So I am wondering, what is the relationship with DHS? Is
there any when it comes to prosecution and how they could save
you so much money and time?
Mr. Lofthus. Congressman, if I could start. As the chief
financial officer, I will readily admit that I would feel more
comfortable giving you the financial perspective on that rather
than the law enforcement----
Mr. Gohmert. Okay. Then if you are going to change my
question, let me change the question itself. Do you know how
much you would save if we had a secure border where we were not
having to spend 34.9 percent of our prosecutions on people
entering illegally?
Mr. Lofthus. That is not a number that we have calculated.
I certainly do not have it at the table. But what I can say is
that we do look when we formulate our budget to see what is
going on at DHS so that we have some sense of what is happening
on the other side to withstand the change.
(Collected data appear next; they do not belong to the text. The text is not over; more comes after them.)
/-! `modFsrc` -/
@[simp] theorem State.modFsrc_pending (s : State) (k : Nat) (f : FltSrc → FltSrc) : (s.modFsrc k f).pending = s.pending := rfl
@[simp] theorem State.modFsrc_regs (s : State) (k : Nat) (f : FltSrc → FltSrc) : (s.modFsrc k f).regs = s.regs := rfl
@[simp] theorem State.modFsrc_marks (s : State) (k : Nat) (f : FltSrc → FltSrc) : (s.modFsrc k f).marks = s.marks := rfl
@[simp] theorem State.modFsrc_latch (s : State) (k : Nat) (f : FltSrc → FltSrc) : (s.modFsrc k f).latch = s.latch := rfl
@[simp] theorem State.modFsrc_lowHeld (s : State) (k : Nat) (f : FltSrc → FltSrc) : (s.modFsrc k f).lowHeld = s.lowHeld := rfl
@[simp] theorem State.modFsrc_sram (s : State) (k : Nat) (f : FltSrc → FltSrc) : (s.modFsrc k f).sram = s.sram := rfl
@[simp] theorem State.modFsrc_openRam (s : State) (k : Nat) (f : FltSrc → FltSrc) : (s.modFsrc k f).openRam = s.openRam := rfl
@[simp] theorem State.modFsrc_pwr (s : State) (k : Nat) (f : FltSrc → FltSrc) : (s.modFsrc k f).pwr = s.pwr := rfl
@[simp] theorem State.modFsrc_sup (s : State) (k : Nat) (f : FltSrc → FltSrc) : (s.modFsrc k f).sup = s.sup := rfl
@[simp] theorem State.modFsrc_sec (s : State) (k : Nat) (f : FltSrc → FltSrc) : (s.modFsrc k f).sec = s.sec := rfl
@[simp] theorem State.modFsrc_irq (s : State) (k : Nat) (f : FltSrc → FltSrc) : (s.modFsrc k f).irq = s.irq := rfl
@[simp] theorem State.modFsrc_bus (s : State) (k : Nat) (f : FltSrc → FltSrc) : (s.modFsrc k f).bus = s.bus := rfl
@[simp] theorem State.modFsrc_dma (s : State) (k : Nat) (f : FltSrc → FltSrc) : (s.modFsrc k f).dma = s.dma := rfl
@[simp] theorem State.modFsrc_time (s : State) (k : Nat) (f : FltSrc → FltSrc) : (s.modFsrc k f).time = s.time := rfl
@[simp] theorem State.modFsrc_sched (s : State) (k : Nat) (f : FltSrc → FltSrc) : (s.modFsrc k f).sched = s.sched := rfl
@[simp] theorem State.modFsrc_fab (s : State) (k : Nat) (f : FltSrc → FltSrc) : (s.modFsrc k f).fab = s.fab := rfl
@[simp] theorem State.modFsrc_loop (s : State) (k : Nat) (f : FltSrc → FltSrc) : (s.modFsrc k f).loop = s.loop := rfl
@[simp] theorem State.modFsrc_ept (s : State) (k : Nat) (f : FltSrc → FltSrc) : (s.modFsrc k f).ept = s.ept := rfl
@[simp] theorem State.modFsrc_rings (s : State) (k : Nat) (f : FltSrc → FltSrc) : (s.modFsrc k f).rings = s.rings := rfl
@[simp] theorem State.modFsrc_arbPos (s : State) (k : Nat) (f : FltSrc → FltSrc) : (s.modFsrc k f).arbPos = s.arbPos := rfl
@[simp] theorem State.modFsrc_accepts (s : State) (k : Nat) (f : FltSrc → FltSrc) : (s.modFsrc k f).accepts = s.accepts := rfl
@[simp] theorem State.modFsrc_msixTab (s : State) (k : Nat) (f : FltSrc → FltSrc) : (s.modFsrc k f).msixTab = s.msixTab := rfl
@[simp] theorem State.modFsrc_msixPba (s : State) (k : Nat) (f : FltSrc → FltSrc) : (s.modFsrc k f).msixPba = s.msixPba := rfl
@[simp] theorem State.modFsrc_casc (s : State) (k : Nat) (f : FltSrc → FltSrc) : (s.modFsrc k f).casc = s.casc := rfl
@[simp] theorem State.modFsrc_tst (s : State) (k : Nat) (f : FltSrc → FltSrc) : (s.modFsrc k f).tst = s.tst := rfl
@[simp] theorem State.modFsrc_tap (s : State) (k : Nat) (f : FltSrc → FltSrc) : (s.modFsrc k f).tap = s.tap := rfl
@[simp] theorem State.modFsrc_flash (s : State) (k : Nat) (f : FltSrc → FltSrc) : (s.modFsrc k f).flash = s.flash := rfl
@[simp] theorem State.modFsrc_out (s : State) (k : Nat) (f : FltSrc → FltSrc) : (s.modFsrc k f).out = s.out := rfl
@[simp] theorem State.modFsrc_free (s : State) (k : Nat) (f : FltSrc → FltSrc) : (s.modFsrc k f).free = s.free := rfl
Mr. Gohmert. But beyond looking at the budget, do you
coordinate with them? You surely recognize how dramatic it
would be the freeing up of prison space, of prosecutors, all of
those type of things, if DHS would simply do the job of
securing the border. And I do not mean closing it. I want
immigrants coming. I am talking about people that come that we
do not want coming in.
Mr. Lofthus. There is no question we are very much aware of
the front end work done by DHS and how it impacts the back end
work that the Department of Justice, both on the prosecution
side and the prison capacity side, not to mention the detention
trustee portion of the budget or the detention portion of the
budget in the Marshal Service.
Mr. Gohmert. Well, I know there was discussion about the
cost of flights, and that the comment we are doing same thing
the prior Administration did when it came to personal flights.
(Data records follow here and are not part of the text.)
/-- An armed capture writes the words at WR_IDX and goes on by one tick. -/
theorem capture_armed {s : State} {h : Nat} (d : List Byte) (v : Int) (ha : (s.chan h).trace.armed = true)
    (hd : (s.chan h).trace.doneDue = false) :
    (s.capture h d v).sram = wrBytes s.sram (trcBase h + 4 * (s.chan h).trace.wrIdx) d ∧
    ((s.capture h d v).chan h).trace.wrIdx = ((s.chan h).trace.wrIdx + 4) % trcWords ∧
    ((s.capture h d v).chan h).trace.tickAt = (s.chan h).trace.tickAt := by
  rw [State.capture, if_neg (by simp [ha, hd])]
  refine ⟨rfl, ?_, ?_⟩
  all_goals
    rw [chan_modChan_self]
    rfl

theorem capture_only (s : State) (h : Nat) (d : List Byte) (v : Int) :
    ∃ m c, s.capture h d v = { s with sram := m, loop := { s.loop with chans := c } } := by
  unfold State.capture
  dsimp only
  split
  · exact ⟨s.sram, s.loop.chans, rfl⟩
  · exact ⟨_, _, rfl⟩

/-- The four words of a tick. -/
def State.tickWords (s : State) (h : Nat) : List Word := [0, 1, 2, 3].map (s.traceWord h)

/-- The state in which a tick may trigger the capture: it has noted the sample, and taken its free values. -/
def State.tickStart (s : State) (h : Nat) : State :=
  let c := (s.selector h 0).1
  let t := s.modChan h fun k => { k with trace := { k.trace with tickAt := some (c, (s.cell c).m.count) } }
  if (t.rg .tstAdcRaw) ≠ 0#32 then { t with free := t.free + 4 } else t

/-- The state after a tick has triggered and filled the buffer. -/
def State.tickTaken (s : State) (h : Nat) : State :=
  ((s.tickStart h).levelTrigger h (sw ((s.tickWords h).getD 0 0#32))).capture h
    ((s.tickWords h).flatMap fun w => leBytes 4 w.toNat) (sw ((s.tickWords h).getD 0 0#32))

theorem tickWork_eq (s : State) (h : Nat) : s.tickWork h =
    if bit ((s.tickTaken h).rg .loopTrcCtrl h) 20 then
      (s.tickTaken h).spool 1 h 0 (s.tickTaken h).nt ((s.tickWords h).flatMap fun w => leBytes 4 w.toNat)
    else s.tickTaken h := rfl

theorem tickStart_only (s : State) (h : Nat) :
    ∃ c n, s.tickStart h = { s with loop := { s.loop with chans := c }, free := n } := by
  unfold State.tickStart
  dsimp only
  split
  · exact ⟨_, _, rfl⟩
  · exact ⟨_, s.free, rfl⟩

theorem tickStart_trace (s : State) (h : Nat) : ((s.tickStart h).chan h).trace = { (s.chan h).trace with
    tickAt := some ((s.selector h 0).1, (s.cell (s.selector h 0).1).m.count) } := by
  have hm := chan_modChan_self s h fun k => { k with trace := { k.trace with
    tickAt := some ((s.selector h 0).1, (s.cell (s.selector h 0).1).m.count) } }
  unfold State.tickStart
  dsimp only
  split
  · exact congrArg ChLoop.trace hm
  · exact congrArg ChLoop.trace hm

/-- A tick changes memory, the state of the trace units and the free values alone. -/
theorem tickTaken_only (s : State) (h : Nat) :
    ∃ m c n, s.tickTaken h = { s with sram := m, loop := { s.loop with chans := c }, free := n } := by
  obtain ⟨c, n, hs⟩ := tickStart_only s h
  obtain ⟨d, hl⟩ := (triggers_levelTrigger (s.tickStart h) h (sw ((s.tickWords h).getD 0 0#32))).chans_only
  obtain ⟨m, e, ht⟩ := capture_only ((s.tickStart h).levelTrigger h (sw ((s.tickWords h).getD 0 0#32))) h
    ((s.tickWords h).flatMap fun w => leBytes 4 w.toNat) (sw ((s.tickWords h).getD 0 0#32))
  exact ⟨m, e, n, by rw [State.tickTaken, ht, hl, hs]⟩

/-- What a tick does to the buffer and to the place in it. -/
theorem tickTaken_buffer (s : State) (h : Nat) :
    ((s.tickTaken h).chan h).trace.tickAt = some ((s.selector h 0).1, (s.cell (s.selector h 0).1).m.count) ∧
    ((s.chan h).trace.armed = true → (s.chan h).trace.doneDue = false →
      (s.tickTaken h).sram = wrBytes s.sram (trcBase h + 4 * (s.chan h).trace.wrIdx)
        ((s.tickWords h).flatMap fun w => leBytes 4 w.toNat) ∧
      ((s.tickTaken h).chan h).trace.wrIdx = ((s.chan h).trace.wrIdx + 4) % trcWords) ∧
    ((s.chan h).trace.armed = false ∨ (s.chan h).trace.doneDue = true →
      (s.tickTaken h).sram = s.sram ∧ ((s.tickTaken h).chan h).trace.wrIdx = (s.chan h).trace.wrIdx) := by
  unfold State.tickTaken
  generalize (s.tickWords h).flatMap (fun w => leBytes 4 w.toNat) = d
  generalize sw ((s.tickWords h).getD 0 0#32) = v
  have hl := triggers_levelTrigger (s.tickStart h) h v
  have ht := hl.trace h
  obtain ⟨c, hc⟩ := hl.chans_only
  obtain ⟨e, n, he⟩ := tickStart_only s h
  have hm : ((s.tickStart h).levelTrigger h v).sram = s.sram := by rw [hc, he]
  generalize (s.tickStart h).levelTrigger h v = x at ht hm
  rw [tickStart_trace] at ht
  have harm : (x.chan h).trace.armed = (s.chan h).trace.armed := by rw [ht]
  have hdone : (x.chan h).trace.doneDue = (s.chan h).trace.doneDue := by rw [ht]
  have hwr : (x.chan h).trace.wrIdx = (s.chan h).trace.wrIdx := by rw [ht]
  have htick : (x.chan h).trace.tickAt = some ((s.selector h 0).1, (s.cell (s.selector h 0).1).m.count) := by rw [ht]
  by_cases hi : (s.chan h).trace.armed = true ∧ (s.chan h).trace.doneDue = false
  · obtain ⟨h1, h2, h3⟩ := capture_armed (s := x) d v (harm.trans hi.1) (hdone.trans hi.2)
    rw [h1, h2, h3, hm, hwr, htick]
    exact ⟨rfl, fun _ _ => ⟨rfl, rfl⟩, fun h => absurd h (by rw [hi.1, hi.2]; decide)⟩
  · have hi' : (s.chan h).trace.armed = false ∨ (s.chan h).trace.doneDue = true := by
      revert hi; cases (s.chan h).trace.armed <;> cases (s.chan h).trace.doneDue <;> simp
    rw [capture_idle d v (by rw [harm, hdone]; exact hi'), hm, hwr, htick]
    exact ⟨rfl, fun h1 h2 => absurd ⟨h1, h2⟩ hi, fun _ => ⟨rfl, rfl⟩⟩

/-- A record goes to a spool with room (R160). -/
theorem spool_room {s : State} (y h i n : Nat) (d : List Byte) (hr : s.fab.spool.length < 65536) :
    ∃ r : SpoolRec, (s.spool y h i n d).fab = { s.fab with spool := s.fab.spool ++ [r], spoolSeq := s.fab.spoolSeq + 1 } ∧
      r.type = BitVec.ofNat 8 y ∧ r.ch = BitVec.ofNat 8 h ∧ r.nt = n :=
  ⟨{ type := BitVec.ofNat 8 y, ch := BitVec.ofNat 8 h, info := BitVec.ofNat 16 i, nt := n, seq := s.fab.spoolSeq,
     payload := d }, if_pos hr, rfl, rfl, rfl⟩

theorem exec_traceTick (s : State) (dt : Nat) (h : Fin 32) :
    exec (.traceTick dt h) s = .next ((s.pass dt).traceTick h.val).finish := rfl

theorem traceTick_idle {s : State} {h : Nat} (hd : s.tickDue h = false) : s.traceTick h = s := by
  rw [State.traceTick, hd]; rfl

theorem traceTick_due {s : State} {h : Nat} (hd : s.tickDue h = true) : s.traceTick h = s.tickWork h := by
  rw [State.traceTick, if_pos hd]

/-- A tick's spool record changes the fabric's part alone. -/
theorem tickWork_fab_only (s : State) (h : Nat) : ∃ f, s.tickWork h = { s.tickTaken h with fab := f } := by
  rw [tickWork_eq]
  split
  · exact ⟨_, rfl⟩
  · exact ⟨(s.tickTaken h).fab, rfl⟩

theorem tickTaken_rg (s : State) (h : Nat) (r : Reg) (i : Nat) : (s.tickTaken h).rg r i = s.rg r i := by
  obtain ⟨m, c, n, ht⟩ := tickTaken_only s h
  exact rg_congr (by rw [ht]) r i 0

/-- The spool takes a record of a tick where SPOOL is set, and else nothing (R160). -/
theorem tickWork_fab (s : State) (h : Nat) :
    (bit (s.rg .loopTrcCtrl h) 20 = false → (s.tickWork h).fab = s.fab) ∧
    (bit (s.rg .loopTrcCtrl h) 20 = true → s.fab.spool.length < 65536 →
      ∃ r, (s.tickWork h).fab.spool = s.fab.spool ++ [r] ∧ r.type = 1#8 ∧ r.ch = BitVec.ofNat 8 h ∧ r.nt = s.nt) := by
  obtain ⟨m, c, n, ht⟩ := tickTaken_only s h
  have hf : (s.tickTaken h).fab = s.fab := by rw [ht]
  have hn : (s.tickTaken h).nt = s.nt := by rw [ht]; rfl
  rw [tickWork_eq, tickTaken_rg]
  refine ⟨fun hb => ?_, fun hb hr => ?_⟩
  · rw [hb]; exact hf
  · rw [if_pos hb]
    obtain ⟨r, h1, h2, h3, h4⟩ := spool_room (s := s.tickTaken h) 1 h 0 (s.tickTaken h).nt
      ((s.tickWords h).flatMap fun w => leBytes 4 w.toNat) (by rw [hf]; exact hr)
    exact ⟨r, by rw [h1, hf], h2, h3, by rw [h4, hn]⟩

/-- The buffer after a tick holds its four words and is otherwise unchanged. -/
theorem tickWords_written (s : State) {t : State} {h a : Nat}
    (ht : t.sram = wrBytes s.sram a ((s.tickWords h).flatMap fun w => leBytes 4 w.toNat)) :
    s.sramKept t a 16 ∧ ∀ k < 4, rdBytes t.sram (a + 4 * k) 4 = leBytes 4 (s.traceWord h k).toNat := by
  have hl : ((s.tickWords h).flatMap fun w => leBytes 4 w.toNat).length = 16 := by simp [State.tickWords]
  refine ⟨fun x hx => ?_, fun k hk => ?_⟩
  · rw [ht, rd_wrBytes_outside _ (by rw [hl]; exact hx)]
  · rw [ht, rdBytes_words _ _ _ k (by simpa [State.tickWords] using hk)]
    match k, hk with
    | 0, _ => rfl
    | 1, _ => rfl
    | 2, _ => rfl
    | 3, _ => rfl

/-! ### A write of TRC_CTRL (R158, R159) -/

theorem exec_trcCtrl (s : State) (h : Fin 32) (v : Word) {c : Instr} (hc : c = .traceArm h v ∨ c = .swtrig h v) :
    exec c s = .next (s.onHost fun s => s.writeTrcCtrl h.val v) := by
  rcases hc with rfl | rfl <;> rfl

/-- The state after the register write and ARM, before SWTRIG. -/
def State.trcArmed (s : State) (h : Nat) (v : Word) : State :=
  let s := s.putReg .loopTrcCtrl h 0 v
  if bit v 31 then
    let done := 0x20000000#32 &&& ~~~s.marked (Reg.loopTrcStatus.addr h)
    (s.setRg .loopTrcStatus h 0 (s.rg .loopTrcStatus h &&& ~~~done)).modChan h fun k =>
      { k with trace := { k.trace with armed := true, triggered := false, doneDue := false, seen := false, tickAt := none,
                                       post := 0, ctrl := s.rg .loopTrcCtrl h } }
  else s

theorem loopTrc_addr_ne (h : Nat) : Reg.loopTrcCtrl.addr h + 4 * 0 ≠ Reg.loopTrcStatus.addr h + 4 * 0 := by
  simp only [Reg.addr, Reg.info]; omega

theorem trcArmed_keeps (s : State) (h : Nat) (v : Word) :
    (s.trcArmed h v).sram = s.sram ∧ (s.trcArmed h v).rg .loopTrcCtrl h = s.written .loopTrcCtrl h 0 v ∧
    ((s.trcArmed h v).chan h).trace.wrIdx = (s.chan h).trace.wrIdx := by
  unfold State.trcArmed
  dsimp only
  split
  · refine ⟨rfl, ?_, ?_⟩
    · rw [rg_congr (State.modChan_regs ..), rg_setRg_of_ne _ _ (loopTrc_addr_ne h), rg_putReg_self]
    · rw [chan_modChan_self]; rfl
  · exact ⟨rfl, rg_putReg_self .., rfl⟩

/-- ARM begins a capture, with DONE clear but where it was set in this cycle (R7, R158). -/
theorem trcArmed_arm (s : State) (h : Nat) {v : Word} (hv : bit v 31 = true) :
    ((s.trcArmed h v).chan h).trace.armed = true ∧ ((s.trcArmed h v).chan h).trace.triggered = false ∧
    ((s.trcArmed h v).chan h).trace.doneDue = false ∧
    (bit (s.marked (Reg.loopTrcStatus.addr h)) 29 = false → bit ((s.trcArmed h v).rg .loopTrcStatus h) 29 = false) := by
  unfold State.trcArmed
  dsimp only
  rw [if_pos hv, chan_modChan_self, rg_congr (State.modChan_regs ..), rg_setRg_self]
  refine ⟨rfl, rfl, rfl, fun hm => ?_⟩
  have hm' : bit ((s.putReg .loopTrcCtrl h 0 v).marked (Reg.loopTrcStatus.addr h)) 29 = false := hm
  rw [bit_and, bit_not _ (by decide), bit_and, bit_not _ (by decide), hm', show bit 0x20000000#32 29 = true by decide]
  simp

theorem trcArmed_noArm (s : State) (h : Nat) {v : Word} (hv : bit v 31 = false) :
    s.trcArmed h v = s.putReg .loopTrcCtrl h 0 v := by
  unfold State.trcArmed
  rw [hv]; rfl

theorem writeTrcCtrl_eq (s : State) (h : Nat) (v : Word) :
    s.writeTrcCtrl h v = if bit v 30 then (s.trcArmed h v).traceTrigger h else s.trcArmed h v := rfl

theorem triggers_writeTrcCtrl (s : State) (h : Nat) (v : Word) : (s.trcArmed h v).Triggers (s.writeTrcCtrl h v) := by
  rw [writeTrcCtrl_eq]
  split
  · exact triggers_traceTrigger ..
  · exact triggers_refl _

/-- What a write of TRC_CTRL leaves, by ARM and SWTRIG. -/
theorem writeTrcCtrl_fields (s : State) (h : Nat) (v : Word) :
    (s.writeTrcCtrl h v).rg .loopTrcCtrl h = s.written .loopTrcCtrl h 0 v ∧ (s.writeTrcCtrl h v).sram = s.sram ∧
    (bit v 31 = true → ((s.writeTrcCtrl h v).chan h).trace.armed = true ∧
      ((s.writeTrcCtrl h v).chan h).trace.doneDue = false ∧
      (bit (s.marked (Reg.loopTrcStatus.addr h)) 29 = false → bit ((s.writeTrcCtrl h v).rg .loopTrcStatus h) 29 = false) ∧
      (bit v 30 = false → ((s.writeTrcCtrl h v).chan h).trace.triggered = false)) ∧
    (bit v 31 = false → (s.writeTrcCtrl h v).rg .loopTrcStatus h = s.rg .loopTrcStatus h ∧
      ((s.writeTrcCtrl h v).chan h).trace.armed = (s.chan h).trace.armed) ∧
    (bit v 30 = true → (bit v 31 = true ∨ ((s.chan h).trace.armed = true ∧ (s.chan h).trace.triggered = false)) →
      ((s.writeTrcCtrl h v).chan h).trace.triggered = true ∧
      ((s.writeTrcCtrl h v).chan h).trace.trigIdx = (s.chan h).trace.wrIdx) ∧
    (bit v 31 = false → bit v 30 = false → (s.writeTrcCtrl h v).loop = s.loop) := by
  have ht := (triggers_writeTrcCtrl s h v).trace h
  obtain ⟨c, hc⟩ := (triggers_writeTrcCtrl s h v).chans_only
  have hg : ∀ r i, (s.writeTrcCtrl h v).rg r i = (s.trcArmed h v).rg r i := fun r i => rg_congr (by rw [hc]) r i 0
  have harmed : ((s.writeTrcCtrl h v).chan h).trace.armed = ((s.trcArmed h v).chan h).trace.armed := by rw [ht]
  have hdone : ((s.writeTrcCtrl h v).chan h).trace.doneDue = ((s.trcArmed h v).chan h).trace.doneDue := by rw [ht]
  obtain ⟨hm, hr, hw⟩ := trcArmed_keeps s h v
  refine ⟨by rw [hg, hr], by rw [hc]; exact hm, fun hv => ?_, fun hv => ?_, fun hv hor => ?_, fun h1 h2 => ?_⟩
  · obtain ⟨h1, h2, h3, h4⟩ := trcArmed_arm s h hv
    exact ⟨by rw [harmed, h1], by rw [hdone, h3], by rw [hg]; exact h4, fun h0 => by rw [writeTrcCtrl_eq, h0]; exact h2⟩
  · rw [hg, harmed, trcArmed_noArm s h hv, rg_putReg_of_ne _ _ (loopTrc_addr_ne h).symm]
    exact ⟨rfl, rfl⟩
  · have harm : ((s.trcArmed h v).chan h).trace.armed = true ∧ ((s.trcArmed h v).chan h).trace.triggered = false := by
      by_cases h31 : bit v 31 = true
      · obtain ⟨h1, h2, -⟩ := trcArmed_arm s h h31
        exact ⟨h1, h2⟩
      · rw [trcArmed_noArm s h (by simpa using h31)]
        exact hor.resolve_left h31
    rw [writeTrcCtrl_eq, if_pos hv, traceTrigger_fires harm.1 harm.2]
    exact ⟨rfl, hw⟩
  · rw [writeTrcCtrl_eq, h2, trcArmed_noArm s h h1]
    rfl

/-! ### The end of a capture (R158) -/

theorem exec_traceDone (s : State) (h : Fin 32) : exec (.traceDone h) s = .next (s.traceDone h.val).finish := rfl

theorem chan_congr {s t : State} (h : s.loop = t.loop) (k : Nat) : s.chan k = t.chan k := by
  unfold State.chan; rw [h]

theorem traceDone_idle {s : State} {h : Nat} (hd : (s.chan h).trace.doneDue = false) : s.traceDone h = s := by
  simp [State.traceDone, hd]

theorem traceDone_due {s : State} {h : Nat} (hd : (s.chan h).trace.doneDue = true) :
    ((s.traceDone h).chan h).trace.armed = false ∧ ((s.traceDone h).chan h).trace.doneDue = false ∧
    bit ((s.traceDone h).rg .loopTrcStatus h) 29 = true ∧ (s.traceDone h).sram = s.sram := by
  unfold State.traceDone
  dsimp only
  rw [if_pos hd]
  refine ⟨?_, ?_, ?_, by simp⟩
  · rw [chan_congr (event_keeps_loop ..), chan_congr (State.setBit_loop ..), chan_modChan_self]
  · rw [chan_congr (event_keeps_loop ..), chan_congr (State.setBit_loop ..), chan_modChan_self]
  · rw [rg_congr (event_keeps_regs ..), bit_rg_setBit _ _ _ (by decide)]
And I am sure the Bush Administration is pleased that this
Administration is mimicking them in any regard. But it still
deserves to be analyzed a bit.
If it is a personal flight, like saying I am just going to
see my kid play baseball, according to the policy, it is not
law. It must be DoJ policy that the Attorney General must fly
on a private plane, right?
Mr. Lofthus. He is a required use traveler, that is right.
Mr. Gohmert. Okay. And that is not because of law, but
because of DoJ policy that you are following from the Bush
Administration, correct?
Mr. Lofthus. No, sir, it is not DoJ policy. It is executive
branch policy under OMB Circular A126, 1993.
Mr. Gohmert. Right, okay, but that is the point. It is not
the law that we passed in Congress. This is the Administration
saying we want you to fly privately, and then you can reimburse
$420 for each $15,000 flight as an example of what it costs.
But that is the executive branch's decision, in this case
apparently agreeing with the Bush Administration. Is that not
correct?
Mr. Lofthus. It is an executive branch policy, that is
right.
Mr. Gohmert. Thank you.
Mr. Sensenbrenner. The gentleman's time has expired.
I would like to thank the witnesses for their insightful
testimony. I would like to thank the Members for their vigorous
participation. This has been one of the more substantive
hearings that I think we have had in trying to get to the
bottom of all of this, how we can do oversight and how we can
save money.
The jurisdiction of this Subcommittee was changed to
include investigations at the beginning of this Congress, and
this Chairman has won awards for oversight, and I want to try
to win another one.
So without objection, the Committee stands adjourned.